Nowadays code is distributed among, and touched by, a larger number of developers. These developers may be your coworkers, upstream repository contributors, or developers who assume control of your code after you have moved on to newer projects. Your code is very likely a community responsibility.

To protect your sanity, and the sanity of your team members, standardize your development environment across your entire community. Adopt a coding standard (e.g. PHP's PSR-2). Share an identical local development server with specific software versions (e.g. nginx 1.6.0, PHP 5.5.12, and MariaDB 10.0). Let everyone run the exact same code using the exact same software on the exact same operating system. This reduces the potential for bugs caused by platform differences. If a bug does exist, your entire team should be able to duplicate it.

Yes, this practice does incur an upfront overhead to setup and share the development platform. Luckily, this is a "once-and-done" thing and it pays dividends over time.

Match your development and production environments

How can my development environment mirror production?

Short answer: Use Vagrant and Puppet to automatically provision development and production virtual machines!

Longer answer: Create a set of Puppet manifests or Chef recipes for your project. Your company may even have a set of boilerplate provisioning scripts you can recycle from past projects. Agree on a set of specific software and software versions and stick with them. Choose a coding standard and enforce it.

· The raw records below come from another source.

-- ==== Sys2Proof/Machine/ModeOps.lean ====
section
/-! DEFINITION. What several chapters do with modes: powering down, the end of VERIFY, results of commands. -/
namespace Sys2Proof.Machine

/-- The blocks lose their power (Table 1.6): storage and the supervisor island keep theirs. -/
def powerDown (m : Mode) (s0 : State) : State :=
  let s := flushRecords s0
  { State.reset with
    pending := s.pending, now := s.now, free := s.free, out := s.out ++ releases s.syncOn, nv := s.nv, isl := s.isl
    upd := { Reset.upd with scanOpen := s.upd.scanOpen, debugOpen := s.upd.debugOpen }
    ksp := { Reset.ksp with lockouts := s.ksp.lockouts }
    chk := { Reset.chk with presentN := s.chk.presentN, pFail := s.chk.pFail, pClaim := s.chk.pClaim, mramOk := s.chk.mramOk,
                            events := s.chk.events, told := s.chk.told }
    tlm := { Reset.tlm with excursion := s.tlm.excursion }
    dio := { Reset.dio with groups := keptGroups s.dio.groups }
    sys := { Reset.sys with mode := m, changedAt := s.sys.changedAt, overVolt := s.sys.overVolt || s.sys.active.getLsbD 3 } }

/-- Result of a command in a status register of the common layout: STATE [1:0], CAUSE [7:4], SEQ [15:8], counted up. -/
def cmdResult (key state cause : Nat) (s : State) : State :=
  let seq := (fld (s.reg key) 8 8 + 1) % 256
  setReg key (mkWord [(0, state), (4, cause), (8, seq)]) s

/-- SYS_START_TIME: the start-up has ended (R50 to R52). -/
def startTime (s : State) : State := setReg Off.SYS_START_TIME (BitVec.ofNat 32 ((s.now - s.sys.startAt) / 1000)) s

/-- VERIFY has ended: an FTN node integrates, with RUN set; any other module ends START-UP (Table 2.2). -/
def afterVerify (s : State) : State :=
  if s.ftnNode then
    let s1 := setReg Off.FTN_CTRL (s.reg Off.FTN_CTRL ||| 1#32) s
    setMode .integrate { s1 with ftn := { s1.ftn with su := .listen, attempt := 0, exhausted := false } }
  else
    let s1 := endStartUp s
    when s1.held startTime s1

end Sys2Proof.Machine
end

After you provision a Vagrant virtual machine with Puppet or Chef, package it into a custom .box file and distribute it to your team members so they can spin up an identical virtual machine with VirtualBox or VMWare. Use the same provisioning scripts, if possible, to provision your production server using the exact same operating system and software. AWS, Azure, DigitalOcean, Joyent, Rackspace, and Softlayer all provide custom Vagrant providers that make it dead simple to provision a remote server with Vagrant and your provisioner of choice. Use these free plugins to your advantage.

Be smart and standardize early. This saves you from stress and debugging in the long run.